▸ **Available data**:
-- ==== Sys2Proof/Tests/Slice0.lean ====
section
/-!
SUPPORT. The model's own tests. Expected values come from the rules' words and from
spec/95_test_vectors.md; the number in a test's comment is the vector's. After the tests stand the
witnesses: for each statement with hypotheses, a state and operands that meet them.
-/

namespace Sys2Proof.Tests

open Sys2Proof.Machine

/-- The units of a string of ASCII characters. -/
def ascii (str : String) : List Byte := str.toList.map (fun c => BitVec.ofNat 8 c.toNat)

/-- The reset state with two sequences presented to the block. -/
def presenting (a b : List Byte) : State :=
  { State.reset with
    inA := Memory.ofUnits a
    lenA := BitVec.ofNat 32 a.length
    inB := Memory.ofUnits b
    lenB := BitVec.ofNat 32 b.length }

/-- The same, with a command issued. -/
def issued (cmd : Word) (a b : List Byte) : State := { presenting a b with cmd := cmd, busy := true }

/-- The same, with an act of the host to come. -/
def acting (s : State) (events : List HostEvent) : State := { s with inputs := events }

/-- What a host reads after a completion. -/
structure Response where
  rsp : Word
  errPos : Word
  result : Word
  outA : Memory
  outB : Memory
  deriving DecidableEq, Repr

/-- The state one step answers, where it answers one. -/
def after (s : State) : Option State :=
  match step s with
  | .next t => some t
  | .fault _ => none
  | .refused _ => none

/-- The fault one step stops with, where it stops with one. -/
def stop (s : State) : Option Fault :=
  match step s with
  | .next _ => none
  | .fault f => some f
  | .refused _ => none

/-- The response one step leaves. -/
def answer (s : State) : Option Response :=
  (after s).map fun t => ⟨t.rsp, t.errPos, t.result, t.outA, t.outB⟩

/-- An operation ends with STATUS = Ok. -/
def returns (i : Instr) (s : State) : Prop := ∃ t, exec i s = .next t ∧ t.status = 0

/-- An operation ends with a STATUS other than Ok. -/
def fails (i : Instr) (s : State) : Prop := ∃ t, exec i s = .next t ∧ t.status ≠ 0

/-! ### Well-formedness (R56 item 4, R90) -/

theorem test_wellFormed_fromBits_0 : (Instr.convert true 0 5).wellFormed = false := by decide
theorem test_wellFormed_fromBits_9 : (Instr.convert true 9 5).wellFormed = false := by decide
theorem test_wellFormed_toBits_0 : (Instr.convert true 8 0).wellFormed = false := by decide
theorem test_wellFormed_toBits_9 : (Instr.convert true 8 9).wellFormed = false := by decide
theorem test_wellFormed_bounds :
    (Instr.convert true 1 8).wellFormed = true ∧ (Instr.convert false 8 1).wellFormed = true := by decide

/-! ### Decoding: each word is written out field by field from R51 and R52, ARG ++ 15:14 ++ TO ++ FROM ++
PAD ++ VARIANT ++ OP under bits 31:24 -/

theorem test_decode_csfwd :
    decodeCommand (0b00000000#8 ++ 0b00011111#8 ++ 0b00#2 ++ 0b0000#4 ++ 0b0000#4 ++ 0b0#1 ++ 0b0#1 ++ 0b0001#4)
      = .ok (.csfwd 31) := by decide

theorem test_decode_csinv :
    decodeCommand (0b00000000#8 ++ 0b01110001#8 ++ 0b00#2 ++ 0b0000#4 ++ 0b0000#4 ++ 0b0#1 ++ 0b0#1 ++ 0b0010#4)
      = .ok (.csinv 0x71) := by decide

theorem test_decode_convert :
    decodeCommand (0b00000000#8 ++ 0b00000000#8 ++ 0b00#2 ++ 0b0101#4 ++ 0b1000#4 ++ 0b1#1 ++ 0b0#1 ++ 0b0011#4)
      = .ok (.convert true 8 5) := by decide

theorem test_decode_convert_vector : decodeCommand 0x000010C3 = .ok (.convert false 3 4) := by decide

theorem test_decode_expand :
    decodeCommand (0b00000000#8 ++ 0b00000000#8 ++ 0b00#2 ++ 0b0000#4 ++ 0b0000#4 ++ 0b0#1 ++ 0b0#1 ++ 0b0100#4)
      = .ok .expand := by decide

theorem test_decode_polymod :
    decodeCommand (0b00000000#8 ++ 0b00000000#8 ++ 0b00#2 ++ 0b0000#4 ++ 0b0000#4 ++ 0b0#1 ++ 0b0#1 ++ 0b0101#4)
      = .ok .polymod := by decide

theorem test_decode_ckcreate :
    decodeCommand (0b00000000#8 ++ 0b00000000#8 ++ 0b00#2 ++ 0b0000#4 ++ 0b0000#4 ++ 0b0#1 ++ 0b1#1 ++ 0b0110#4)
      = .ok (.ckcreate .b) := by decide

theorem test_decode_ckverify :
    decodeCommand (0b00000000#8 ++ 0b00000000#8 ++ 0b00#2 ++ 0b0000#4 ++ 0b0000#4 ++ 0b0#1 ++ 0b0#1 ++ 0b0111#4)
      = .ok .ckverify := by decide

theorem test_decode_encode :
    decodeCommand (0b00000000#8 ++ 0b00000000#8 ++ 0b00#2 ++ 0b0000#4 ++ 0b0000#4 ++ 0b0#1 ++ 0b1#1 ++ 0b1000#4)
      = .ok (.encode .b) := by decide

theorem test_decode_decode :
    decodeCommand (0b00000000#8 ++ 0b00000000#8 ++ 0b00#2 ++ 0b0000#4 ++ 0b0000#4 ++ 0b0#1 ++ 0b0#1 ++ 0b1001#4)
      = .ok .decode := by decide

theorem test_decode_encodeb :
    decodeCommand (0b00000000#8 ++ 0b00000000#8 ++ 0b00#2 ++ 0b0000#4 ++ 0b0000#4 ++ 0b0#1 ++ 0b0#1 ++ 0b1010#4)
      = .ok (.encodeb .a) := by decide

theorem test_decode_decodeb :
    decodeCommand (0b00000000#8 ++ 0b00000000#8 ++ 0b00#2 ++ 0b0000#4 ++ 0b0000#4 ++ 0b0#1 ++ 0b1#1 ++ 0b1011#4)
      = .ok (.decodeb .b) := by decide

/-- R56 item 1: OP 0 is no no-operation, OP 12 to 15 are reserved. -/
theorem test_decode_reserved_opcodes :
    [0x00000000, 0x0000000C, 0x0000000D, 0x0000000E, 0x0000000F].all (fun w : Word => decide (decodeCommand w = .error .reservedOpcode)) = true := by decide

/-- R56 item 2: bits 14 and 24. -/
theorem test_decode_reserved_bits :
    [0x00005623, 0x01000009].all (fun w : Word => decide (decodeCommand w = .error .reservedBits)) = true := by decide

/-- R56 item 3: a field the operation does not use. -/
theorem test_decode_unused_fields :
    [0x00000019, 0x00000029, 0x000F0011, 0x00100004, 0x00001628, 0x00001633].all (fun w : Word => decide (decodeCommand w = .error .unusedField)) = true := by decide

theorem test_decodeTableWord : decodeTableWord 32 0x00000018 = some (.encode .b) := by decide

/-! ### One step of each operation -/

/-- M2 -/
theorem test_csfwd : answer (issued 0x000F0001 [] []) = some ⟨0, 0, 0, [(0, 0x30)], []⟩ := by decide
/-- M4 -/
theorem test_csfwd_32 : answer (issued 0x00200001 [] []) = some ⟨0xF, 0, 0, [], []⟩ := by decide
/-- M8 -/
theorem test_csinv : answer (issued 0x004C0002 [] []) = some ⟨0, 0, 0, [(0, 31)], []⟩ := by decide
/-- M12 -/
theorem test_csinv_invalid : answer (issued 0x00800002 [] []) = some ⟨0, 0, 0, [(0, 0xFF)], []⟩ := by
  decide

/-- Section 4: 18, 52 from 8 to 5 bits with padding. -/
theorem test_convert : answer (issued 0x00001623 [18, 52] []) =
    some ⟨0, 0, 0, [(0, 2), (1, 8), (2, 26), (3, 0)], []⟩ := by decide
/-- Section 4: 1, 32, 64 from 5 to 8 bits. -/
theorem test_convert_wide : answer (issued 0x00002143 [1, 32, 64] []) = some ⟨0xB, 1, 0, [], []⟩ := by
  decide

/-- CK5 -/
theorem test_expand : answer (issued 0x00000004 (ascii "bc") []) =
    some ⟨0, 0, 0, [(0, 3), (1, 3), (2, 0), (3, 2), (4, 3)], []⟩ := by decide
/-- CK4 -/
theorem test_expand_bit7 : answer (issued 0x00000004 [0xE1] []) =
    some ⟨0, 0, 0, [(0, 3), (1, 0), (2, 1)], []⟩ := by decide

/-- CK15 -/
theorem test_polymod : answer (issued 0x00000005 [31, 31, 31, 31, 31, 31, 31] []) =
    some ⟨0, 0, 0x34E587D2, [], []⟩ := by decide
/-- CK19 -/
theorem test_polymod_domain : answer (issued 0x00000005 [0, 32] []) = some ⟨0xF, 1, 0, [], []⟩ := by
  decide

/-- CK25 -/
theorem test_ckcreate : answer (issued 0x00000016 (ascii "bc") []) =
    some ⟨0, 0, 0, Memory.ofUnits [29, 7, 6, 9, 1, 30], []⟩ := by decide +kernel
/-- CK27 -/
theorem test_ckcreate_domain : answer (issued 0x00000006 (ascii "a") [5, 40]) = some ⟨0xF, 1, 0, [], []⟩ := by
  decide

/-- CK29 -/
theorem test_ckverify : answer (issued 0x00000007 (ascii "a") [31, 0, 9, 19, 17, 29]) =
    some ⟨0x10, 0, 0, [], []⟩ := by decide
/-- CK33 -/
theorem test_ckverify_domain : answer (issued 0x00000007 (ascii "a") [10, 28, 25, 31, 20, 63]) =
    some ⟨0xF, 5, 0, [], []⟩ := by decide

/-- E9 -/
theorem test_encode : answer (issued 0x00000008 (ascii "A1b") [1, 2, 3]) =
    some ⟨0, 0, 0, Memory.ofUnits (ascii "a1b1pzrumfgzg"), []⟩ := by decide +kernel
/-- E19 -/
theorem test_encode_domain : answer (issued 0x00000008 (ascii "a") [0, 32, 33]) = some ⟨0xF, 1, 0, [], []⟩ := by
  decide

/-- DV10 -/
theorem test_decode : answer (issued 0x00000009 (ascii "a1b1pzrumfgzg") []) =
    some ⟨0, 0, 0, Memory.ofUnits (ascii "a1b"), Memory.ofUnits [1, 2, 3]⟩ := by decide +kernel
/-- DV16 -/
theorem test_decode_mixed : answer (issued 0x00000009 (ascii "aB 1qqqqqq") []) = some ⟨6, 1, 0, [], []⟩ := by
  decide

▸ **To do**:
Please go through the data above and copy every line that has the word "same".

▸ **Solution for this task**:
/-- The same, with a command issued. -/
/-- The same, with an act of the host to come. -/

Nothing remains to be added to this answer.